PrEP might be right for you if:

  • You have sex with people whose HIV status is unknown.
  • You have sex with people whose HIV is not suppressed with medication.
  • You have sex with people using injectable drugs.
  • You are trying to get pregnant and have a partner with HIV.

When used as directed, PrEP is 99 percent effective in preventing HIV from sex and at least 74 percent effective in preventing it via injectable drugs. The downsides include having to take a pill every day and being required to see a doctor every 3 months for checkups and HIV testing. And as with any medication, there’s a chance you might have side effects. Possible side effects of PrEP include diarrhea, nausea, headache, fatigue, and stomach pain. Ask your doctor to help you weigh the pros and cons.

If you don’t want to take a daily pill, there is another option. Cabotegravir (Apretude) is an injectable PrEP medicine that only needs to be given by a health care worker every other month. It is approved for people weighing more than 77 pounds (35 kilograms) to lower your chances of getting HIV.

Learn about PEP

Unlike PrEP, which is designed to be taken regularly, PEP (post-exposure prophylaxis) is for emergency use only. If you had an encounter you aren’t sure about and are worried that you might have been exposed to HIV, starting PEP within 72 hours should prevent you from becoming infected.

If you’re HIV positive, start treatment right away.

If you have HIV, you can take a combo of drugs known as antiretroviral therapy (ART). Taking this medication every day should help keep you healthy for many years. The key is to start treatment as soon as possible and stick with it. People who are diagnosed at age 20 and start ART right away now have an average lifespan of 71. But if you’re diagnosed at the same young age and don’t take medication, you might only live to be 32.

Sticking with ART also protects others. As long as your viral load remains undetectable, you have almost no risk of transmitting HIV to a sex partner.

While modern HIV treatments are excellent, it’s wise to try to prevent infection and find out as soon as possible if you’ve gotten it. That’s because if you catch it, you will likely need treatment for the rest of your life. If HIV is not caught and properly treated, it can lead to AIDS (acquired immunodeficiency syndrome).

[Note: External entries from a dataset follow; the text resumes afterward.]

/-- What both primitives leave: where the part of the dividend that AF's next value holds has the quotient `q`,
and the output is what is left of it, less the divisor once more where the new AQ says so. -/
theorem dividing_divNext {r : Word} {c : Bool} (hdiv : (s.bank.aluX x).toInt = d)
    (hr : r = BitVec.ofInt 16 (m / 65536 - d * (q + c.toNat))) (hay0 : s.bank.ay0 = BitVec.ofInt 16 m)
    (hquot : IsQuotient (m / 65536) d q) (bit : Bool) :
    Dividing x d (2 * m + bit.toNat) q (divNext r c bit s) := by
  have hle := bit.toNat_le
  refine ⟨by rw [divNext_aluX, hdiv], ?_, divNext_ay0_of_ofInt hay0 _ _ _, ?_⟩
  · rw [divNext_af_of_ofInt hr hay0, divNext_AQ, show (2 * m + bit.toNat) / 65536 = m / 32768 by omega]
    congr 1
    ring
  · rwa [show (2 * m + bit.toNat) / 65536 / 2 = m / 65536 by omega]

/-! ## DIVQ -/

theorem execTimes_succ_of_next {i : Instr} {s t : State} (h : exec i s = .next t) (k : Nat) :
    execTimes i (k + 1) s = execTimes i k t := by
  rw [execTimes, h]

/-- Adding back after a subtraction too many and subtracting once more come to the one trial subtraction. -/
theorem Dividing.output_eq (h : Dividing x d m q s) :
    BitVec.ofInt 16 (if s.astat.AQ then (s.bank.af.toNat : Int) + (s.bank.aluX x).toNat
        else (s.bank.af.toNat : Int) - (s.bank.aluX x).toNat) =
      BitVec.ofInt 16 (m / 65536 - d * (2 * q + 1)) := by
  obtain ⟨hdiv, haf, -, -⟩ := h
  have hx : s.bank.aluX x = BitVec.ofInt 16 d := by rw [← hdiv, BitVec.ofInt_toInt]
  cases hAQ : s.astat.AQ with
  | false =>
    rw [if_neg (by simp), ofInt_sub, ofInt_toNat, ofInt_toNat, haf, hx, hAQ, ← ofInt_sub, Bool.toNat_false]
    congr 1
    push_cast
    ring
  | true =>
    rw [if_pos rfl, BitVec.ofInt_add, ofInt_toNat, ofInt_toNat, haf, hx, hAQ, ← BitVec.ofInt_add,
      Bool.toNat_true]
    congr 1
    push_cast
    ring

theorem Dividing.withinDivisor (h : Dividing x d m q s) : WithinDivisor d (m / 65536 - d * (2 * q + 1)) :=
  h.quotient.withinDivisor_odd

/-- The trial subtraction does not overflow a word. -/
theorem Dividing.output_toInt (h : Dividing x d m q s) :
    (BitVec.ofInt 16 (m / 65536 - d * (2 * q + 1))).toInt = m / 65536 - d * (2 * q + 1) := by
  have hd : -32768 ≤ d ∧ d ≤ 32767 := by
    have hx := word_toInt_cases (s.bank.aluX x)
    rw [h.divisor_eq] at hx
    omega
  have hrange := h.withinDivisor
  rw [WithinDivisor] at hrange
  exact BitVec.toInt_ofInt_eq_self (by decide) (by omega) (by omega)

/-- DIVQ brings one more dividend bit and one more quotient bit, which is 0 where the remainder lacks a divisor. -/
theorem Dividing.divq (h : Dividing x d m q s) :
    ∃ (b : Bool) (t : State), exec (.divq x) s = .next t ∧
      Dividing x d (2 * m + b.toNat) (2 * q + b.toNat) t := by
  obtain ⟨r, hr, hexec⟩ := divqEffect x s
  rw [h.output_eq] at hr
  have hquot := h.withinDivisor.isQuotient.add (2 * q + 1)
  rw [Int.sub_add_cancel, ← h.output_toInt, ← hr, ← h.divisor_eq, ← getLsbD_last_eq, ← getLsbD_last_eq,
    h.divisor_eq] at hquot
  generalize ((s.bank.aluX x).getLsbD 15 ^^ r.getLsbD 15) = c at hexec hquot
  have hbit : -(c.toNat : Int) + (2 * q + 1) = 2 * q + (!c).toNat := by
    cases c <;> simp [Int.add_comm]
  have htrial : 2 * q + 1 = 2 * q + (!c).toNat + c.toNat := by omega
  rw [hbit] at hquot
  rw [htrial] at hr
  exact ⟨!c, _, hexec, dividing_divNext h.divisor_eq hr h.ay0_eq hquot _⟩

/-- A run of `k` DIVQ brings `k` quotient bits, which stand for `c`. -/
theorem Dividing.execTimes_divq (k : Nat) (h : Dividing x d m q s) :
    ∃ (t : State) (c : Nat), execTimes (.divq x) k s = .next t ∧ c < 2 ^ k ∧
      Dividing x d (m * 2 ^ k + c) (q * 2 ^ k + c) t := by
  induction k generalizing m q s with
  | zero => exact ⟨s, 0, rfl, by simp, by simpa using h⟩
  | succ k ih =>
    obtain ⟨b, u, hexec, hu⟩ := h.divq
    obtain ⟨t, c, hrun, hc, ht⟩ := ih hu
    have hb : b.toNat * 2 ^ k ≤ 1 * 2 ^ k := Nat.mul_le_mul_right _ b.toNat_le
    refine ⟨t, b.toNat * 2 ^ k + c, (execTimes_succ_of_next hexec k).trans hrun, by omega, ?_⟩
    convert ht using 1 <;> push_cast <;> ring

/-! ## The first state -/

/-- The unsigned divide begins at once: no quotient bit is there yet (R124). -/
theorem dividing_of_unsigned (hAQ : s.astat.AQ = false) (hd : (s.bank.aluX x).toNat < 0x8000)
    (haf : s.bank.af.toNat < (s.bank.aluX x).toNat) :
    Dividing x (s.bank.aluX x).toNat (s.bank.af.toNat * 65536 + s.bank.ay0.toNat) 0 s := by
  have hx := word_toInt_cases (s.bank.aluX x)
  have hlower := s.bank.ay0.isLt
  have hupper : ((s.bank.af.toNat : Int) * 65536 + s.bank.ay0.toNat) / 65536 = s.bank.af.toNat := by omega
  refine ⟨by omega, ?_, ?_, ?_⟩
  · rw [hupper, hAQ]
    simp
  · exact (ofInt_mul_two_pow_add _ _).symm
  · rw [hupper, IsQuotient]
    omega

/-- DIVS brings the quotient's sign bit, when the dividend's upper half is within the divisor (R123). -/
theorem dividing_of_divs {y : AluY} {n : Int} (hy : y ≠ .ay0)
    (hn : n = (s.bank.aluY y ++ s.bank.ay0 : Long).toInt)
    (hrange : WithinDivisor (s.bank.aluX x).toInt (n / 65536)) :
    ∃ (b : Bool) (t : State), exec (.divs y x) s = .next t ∧
      Dividing x (s.bank.aluX x).toInt (2 * n + b.toNat) (-b.toNat) t := by
  rw [word_append_toInt] at hn
  have hlower := s.bank.ay0.isLt
  have hupper : (s.bank.aluY y).toInt = n / 65536 := by omega
  have hyw : s.bank.aluY y = BitVec.ofInt 16 (n / 65536) := by rw [← hupper, BitVec.ofInt_toInt]
  have hay0 : s.bank.ay0 = BitVec.ofInt 16 n := by rw [hn, ofInt_mul_two_pow_add]
  have hquot := hrange.isQuotient
  rw [← hupper, ← getLsbD_last_eq, ← getLsbD_last_eq, hupper] at hquot
  exact ⟨_, _, (divsEffect y x s).1 hy, dividing_divNext rfl (by simpa using hyw) hay0 hquot _⟩

end

end Sys2Proof.Machine
end

section
/-! The obligations of 41_alu_divide.md on a whole divide; those on the two primitives stand with their effects
above. -/

namespace Sys2Proof.Machine

/-- Settles O30: the invariant `Dividing` holds at once, and sixteen DIVQ replace all of AY0 by the quotient. -/
theorem unsignedDivide : Obligations.UnsignedDivide := by
  unfold Obligations.UnsignedDivide
  intro x s hAQ hd haf
  obtain ⟨t, c, hrun, hc, ht⟩ := (dividing_of_unsigned hAQ hd haf).execTimes_divq 16
  refine ⟨t, hrun, ?_⟩
  have hay0 : t.bank.ay0.toNat = c := by
    rw [ht.ay0_eq, BitVec.toNat_ofInt]
    omega
  have hquot := ht.quotient.eq_ediv (by omega)
  rw [hay0]
  zify
  rw [show ((s.bank.af.toNat : Int) * 65536 + s.bank.ay0.toNat) / 2 =
    ((s.bank.af.toNat * 65536 + s.bank.ay0.toNat) * 2 ^ 16 + c) / 65536 / 2 by omega, ← hquot]
  ring

/-- Settles O31: the invariant `Dividing` holds after DIVS, fifteen DIVQ replace the rest of AY0 by the quotient,
and the table of R126 states the same one. -/
theorem signedDivide : Obligations.SignedDivide := by
  unfold Obligations.SignedDivide
  intro y x s q hy hd hq hlow hhigh
  have htable := isQuotient_quotientOfTable ((s.bank.aluY y ++ s.bank.ay0 : Long).toInt / 2) hd
  rw [← hq] at htable
  generalize hn : (s.bank.aluY y ++ s.bank.ay0 : Long).toInt = n at htable
  have hrange := htable.withinDivisor_upper hlow hhigh
  rw [show n / 2 / 32768 = n / 65536 by omega] at hrange
  obtain ⟨b, t, hexec, ht⟩ := dividing_of_divs hy hn.symm hrange
  obtain ⟨u, c, hrun, hc, hu⟩ := ht.execTimes_divq 15
  have hb := b.toNat_le
  have hquot := hu.quotient
  rw [show ((2 * n + b.toNat) * 2 ^ 15 + c) / 65536 / 2 = n / 2 by omega] at hquot
  have hay0 : u.bank.ay0 = BitVec.ofInt 16 (-b.toNat * 2 ^ 15 + c) := by
    rw [hu.ay0_eq, ← ofInt_add_mul_two_pow 16 (-b.toNat * 2 ^ 15 + c) (n + b.toNat)]
    congr 1
    ring
  refine ⟨t, u, hexec, hrun, ?_⟩
  rw [hay0, htable.unique hd hquot]
  exact BitVec.toInt_ofInt_eq_self (by decide) (by omega) (by omega)

end Sys2Proof.Machine
end

section
/-! The multiplier/accumulator's datapath against the integers (R136 to R144): the exact product through the
extension, the format adjustment and the adder, each modulo 2^40, then rounding and the test behind MV. -/

namespace Sys2Proof.Machine

/-! ## The product -/

/-- The multiplier cuts the exact product to 32 bits (R136, R137). -/
theorem product_eq (fmt : MacFmt) (x y : Word) : product fmt x y = BitVec.ofInt 32 (exactProduct fmt x y) := by
  cases fmt <;> rfl

/-- A signed operand times an operand of either kind fits 32 bits. -/
theorem mul_fits_long {a b : Int} (ha : |a| ≤ 32768) (hb : |b| ≤ 65535) :
    -2 ^ 31 ≤ a * b ∧ a * b < 2 ^ 31 := by
  have habs : |a * b| ≤ 32768 * 65535 := by
    rw [abs_mul]
    gcongr
  obtain ⟨hlow, hhigh⟩ := abs_le.mp habs
  omega

theorem abs_word_toInt_le (w : Word) : |w.toInt| ≤ 32768 := by
  have hw := word_toInt_cases w
  exact abs_le.mpr ⟨by omega, by omega⟩

theorem abs_word_toNat_le (w : Word) : |(w.toNat : Int)| ≤ 65535 :=
  abs_le.mpr ⟨by omega, by omega⟩

/-- Only an unsigned product can need more than 32 signed bits (R137). -/
theorem exactProduct_fits_long {fmt : MacFmt} (h : fmt ≠ .uu) (x y : Word) :
    -2 ^ 31 ≤ exactProduct fmt x y ∧ exactProduct fmt x y < 2 ^ 31 := by
  have signed (v w : Word) : -2 ^ 31 ≤ v.toInt * w.toInt ∧ v.toInt * w.toInt < 2 ^ 31 :=
    mul_fits_long (abs_word_toInt_le v) ((abs_word_toInt_le w).trans (by decide))
  cases fmt with
  | ss => exact signed x y
  | su => exact mul_fits_long (abs_word_toInt_le x) (abs_word_toNat_le y)
  | us =>
    have hyx := mul_fits_long (abs_word_toInt_le y) (abs_word_toNat_le x)
    rwa [mul_comm] at hyx
  | uu => exact absurd rfl h
  | rnd => exact signed x y

theorem exactProduct_uu_bounds (x y : Word) :
    0 ≤ exactProduct .uu x y ∧ exactProduct .uu x y < 2 ^ 32 := by
  have h : x.toNat * y.toNat < 65536 * 65536 := Nat.mul_lt_mul'' x.isLt y.isLt
  simp only [exactProduct]
  omega

/-! ## The extension to 40 bits -/

theorem signExtend_ofInt {p : Int} (hlow : -2 ^ 31 ≤ p) (hhigh : p < 2 ^ 31) :
    (BitVec.ofInt 32 p).signExtend 40 = BitVec.ofInt 40 p := by
  rw [BitVec.signExtend, BitVec.toInt_ofInt_eq_self (by decide) hlow hhigh]

theorem zeroExtend_ofInt {p : Int} (hlow : 0 ≤ p) (hhigh : p < 2 ^ 32) :
    (BitVec.ofInt 32 p).zeroExtend 40 = BitVec.ofInt 40 p := by
  apply BitVec.eq_of_toNat_eq
  rw [BitVec.zeroExtend_eq_setWidth, BitVec.toNat_setWidth, BitVec.toNat_ofInt, BitVec.toNat_ofInt]
  omega

/-- Sign extension of an unsigned product of 2^31 or more takes 2^32 away (R141, D10). -/
theorem signExtend_ofInt_of_le {p : Int} (hlow : 2 ^ 31 ≤ p) (hhigh : p < 2 ^ 32) :
    (BitVec.ofInt 32 p).signExtend 40 = BitVec.ofInt 40 (p - 2 ^ 32) := by
  rw [← signExtend_ofInt (by omega) (by omega), ← ofInt_add_mul_two_pow 32 (p - 2 ^ 32) 1]
  congr 2
  ring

AIDS damages the immune system so that it’s no longer strong enough to fight off other infections. As a result, people with AIDS often get “opportunistic infections,” which can be severe and fatal. People with advanced HIV or AIDS are prone to several kinds of opportunistic infections.

There isn’t much research available on whether receiving gender-affirming surgery or going through hormone therapy changes the risks of getting HIV. But HIV and AIDS can lower your immune system’s ability to fight infections, which could make getting surgery more complicated. However, studies show that if you have surgery while you’re in the early stages of HIV, there is almost no significant increase in risk compared to those who don’t have HIV.

A 2018 survey of transgender youths found if you receive gender-affirming services, you’re more likely to be aware of HIV prevention, suggesting that when medical gender needs are met, education and safety increase.